"""

-- ==== Sys2Proof/Machine/State.lean ====
section
/-! DEFINITION. The state of the PT8 as plain data: every register, FIFO, buffer, counter, mode and pin the
spec gives the block, plus the queue of waiting commands. Default values of the fields are the values at
main reset and power-on (R46, R172, R209 and the start-up sections of each chapter). -/
namespace Sys2Proof.Machine

/-- An N-in-W history of one retirable unit: the harbour tides of its most recent events, newest first (R455). -/
abbrev Hist := List Nat

/-- A sparse memory in canonical form: strictly rising addresses, no entry equal to the default byte of its
space (0x00 for TCM and deck share, 0xFF for flash). -/
abbrev Mem := List Host.Cell

/-- A 64-bit high-word latch of one requester (R43): which counter it belongs to and the latched high word. -/
structure Latch where
  ctr : Nat
  hi : Word
deriving DecidableEq, Repr, Inhabited

/-- A register value frozen by a snapshot (R44, R475): its offset within the register blocks, and its value. -/
structure Frozen where
  off : Nat
  val : Word
deriving DecidableEq, Repr, Inhabited

/-- State of a berth (SY_BERTH.STATE). -/
inductive BerthState where
  | inert | training | moored | active | isolated | retired
deriving DecidableEq, Repr, Inhabited

/-! ### System block, ring and clock (chapters 01 and 04) -/

/-- Source of a clock input (SY_CLK_STAT.INPUT codes, R28). -/
inductive ClkIn where
  | lowNbr | highNbr | lowChord | highChord
deriving DecidableEq, Repr, Inhabited

/-- Messages between berths whose arrival is a command of its own. -/
inductive Msg where
  | logBuffer (recs : List LogRec)
  | retireNotice (kind index rule events : Nat)
  | railTrump (slot : BId)
  /-- the zones boosted by the channels of the sending berth (R223) -/
  | zoneBoost (zones : Word)
  /-- a leak trump of the sending berth, with its SHUT_MASK (R232) -/
  | leakTrump (mask : Nat)
  /-- state and latch of a rope of the sending berth (R230) -/
  | ropeState (rope : Nat) (st : RopeState) (latch : Bool)
  | chart (stream : List Byte)
  | chartAck (a : ChartAck)
  | image (bytes : List Byte)
  | retireOrder
  | bypassNotice
  | silentBerth (b : BId)
  | releaseOrder
  | isolatedReport
  /-- a TIDE flit (R59); the heartbeat -/
  | tide (flit : BitVec 64)
  | slotFlit (f : SlotFlit)
  | markAverage (watts : Nat)
  | hostAct
  | sounding (bytes : List Byte)
  | dropNotice
  | unretire (kind index : Nat)
  | unretireAck
deriving DecidableEq, Repr

/-- A flit that a port has sent (R20): the berth it comes from, the berth it goes to (none: to every berth), and the content of a
TIDE flit, the only kind whose content is stated (R59). -/
structure Flit where
  src : BId
  dst : Option BId
  tide : Option (BitVec 64) := none
deriving DecidableEq, Repr, Inhabited

/-- A ring or chord port of a berth (R20, R21, R458, R460). Sequence numbers count modulo 256 (their width is not stated). -/
structure RingPort where
  /-- the link carries traffic as far as this end is concerned -/
  trained : Bool := false
  retired : Bool := false
  /-- un-retired: the port trains, and, once trained, is used from the next mark boundary (R460) -/
  training : Bool := false
  ready : Bool := false
  txSeq : Nat := 0
  rxSeq : Nat := 0
  /-- the last flits sent, oldest first (at most 32) -/
  replay : List Flit := []
  /-- a replay has been requested from the other end -/
  asked : Bool := false
  hist : Hist := []
deriving DecidableEq, Repr, Inhabited

/-- What the ring side of a berth holds: its ports, and the messages that wait while it is in holdover (R29), oldest first. -/
structure Rp where
  ports : Vector RingPort 4 := .replicate 4 {}
  held : List (Option BId × Msg) := []
deriving DecidableEq, Repr, Inhabited

/-- A remote access that waits for its reply (R22): requester, address, width in bytes, and the data of a write. -/
structure Remote where
  req : ReqId
  addr : Nat
  size : Nat
  write : Bool
  data : Word
  /-- a pilot's access: its instruction's address and length, and for a read the register it loads and whether it extends the sign -/
  pc : Word := 0
  len : Nat := 4
  rd : Nat := 0
  signed : Bool := false
deriving DecidableEq, Repr, Inhabited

"""

# HOW TO COMPLETE THIS TASK
Reproduce all the entries verbatim, leaving nothing out.

# EXERCISE RESULT
-- ==== Sys2Proof/Machine/State.lean ====
section
/-! DEFINITION. The state of the PT8 as plain data: every register, FIFO, buffer, counter, mode and pin the
spec gives the block, plus the queue of waiting commands. Default values of the fields are the values at
main reset and power-on (R46, R172, R209 and the start-up sections of each chapter). -/
namespace Sys2Proof.Machine

/-- An N-in-W history of one retirable unit: the harbour tides of its most recent events, newest first (R455). -/
abbrev Hist := List Nat

/-- A sparse memory in canonical form: strictly rising addresses, no entry equal to the default byte of its
space (0x00 for TCM and deck share, 0xFF for flash). -/
abbrev Mem := List Host.Cell

/-- A 64-bit high-word latch of one requester (R43): which counter it belongs to and the latched high word. -/
structure Latch where
  ctr : Nat
  hi : Word
deriving DecidableEq, Repr, Inhabited

/-- A register value frozen by a snapshot (R44, R475): its offset within the register blocks, and its value. -/
structure Frozen where
  off : Nat
  val : Word
deriving DecidableEq, Repr, Inhabited

/-- State of a berth (SY_BERTH.STATE). -/
inductive BerthState where
  | inert | training | moored | active | isolated | retired
deriving DecidableEq, Repr, Inhabited

/-! ### System block, ring and clock (chapters 01 and 04) -/

/-- Source of a clock input (SY_CLK_STAT.INPUT codes, R28). -/
inductive ClkIn where
  | lowNbr | highNbr | lowChord | highChord
deriving DecidableEq, Repr, Inhabited

/-- Messages between berths whose arrival is a command of its own. -/
inductive Msg where
  | logBuffer (recs : List LogRec)
  | retireNotice (kind index rule events : Nat)
  | railTrump (slot : BId)
  /-- the zones boosted by the channels of the sending berth (R223) -/
  | zoneBoost (zones : Word)
  /-- a leak trump of the sending berth, with its SHUT_MASK (R232) -/
  | leakTrump (mask : Nat)
  /-- state and latch of a rope of the sending berth (R230) -/
  | ropeState (rope : Nat) (st : RopeState) (latch : Bool)
  | chart (stream : List Byte)
  | chartAck (a : ChartAck)
  | image (bytes : List Byte)
  | retireOrder
  | bypassNotice
  | silentBerth (b : BId)
  | releaseOrder
  | isolatedReport
  /-- a TIDE flit (R59); the heartbeat -/
  | tide (flit : BitVec 64)
  | slotFlit (f : SlotFlit)
  | markAverage (watts : Nat)
  | hostAct
  | sounding (bytes : List Byte)
  | dropNotice
  | unretire (kind index : Nat)
  | unretireAck
deriving DecidableEq, Repr

/-- A flit that a port has sent (R20): the berth it comes from, the berth it goes to (none: to every berth), and the content of a
TIDE flit, the only kind whose content is stated (R59). -/
structure Flit where
  src : BId
  dst : Option BId
  tide : Option (BitVec 64) := none
deriving DecidableEq, Repr, Inhabited

/-- A ring or chord port of a berth (R20, R21, R458, R460). Sequence numbers count modulo 256 (their width is not stated). -/
structure RingPort where
  /-- the link carries traffic as far as this end is concerned -/
  trained : Bool := false
  retired : Bool := false
  /-- un-retired: the port trains, and, once trained, is used from the next mark boundary (R460) -/
  training : Bool := false
  ready : Bool := false
  txSeq : Nat := 0
  rxSeq : Nat := 0
  /-- the last flits sent, oldest first (at most 32) -/
  replay : List Flit := []
  /-- a replay has been requested from the other end -/
  asked : Bool := false
  hist : Hist := []
deriving DecidableEq, Repr, Inhabited

/-- What the ring side of a berth holds: its ports, and the messages that wait while it is in holdover (R29), oldest first. -/
structure Rp where
  ports : Vector RingPort 4 := .replicate 4 {}
  held : List (Option BId × Msg) := []
deriving DecidableEq, Repr, Inhabited

/-- A remote access that waits for its reply (R22): requester, address, width in bytes, and the data of a write. -/
structure Remote where
  req : ReqId
  addr : Nat
  size : Nat
  write : Bool
  data : Word
  /-- a pilot's access: its instruction's address and length, and for a read the register it loads and whether it extends the sign -/
  pc : Word := 0
  len : Nat := 4
  rd : Nat := 0
  signed : Bool := false
deriving DecidableEq, Repr, Inhabited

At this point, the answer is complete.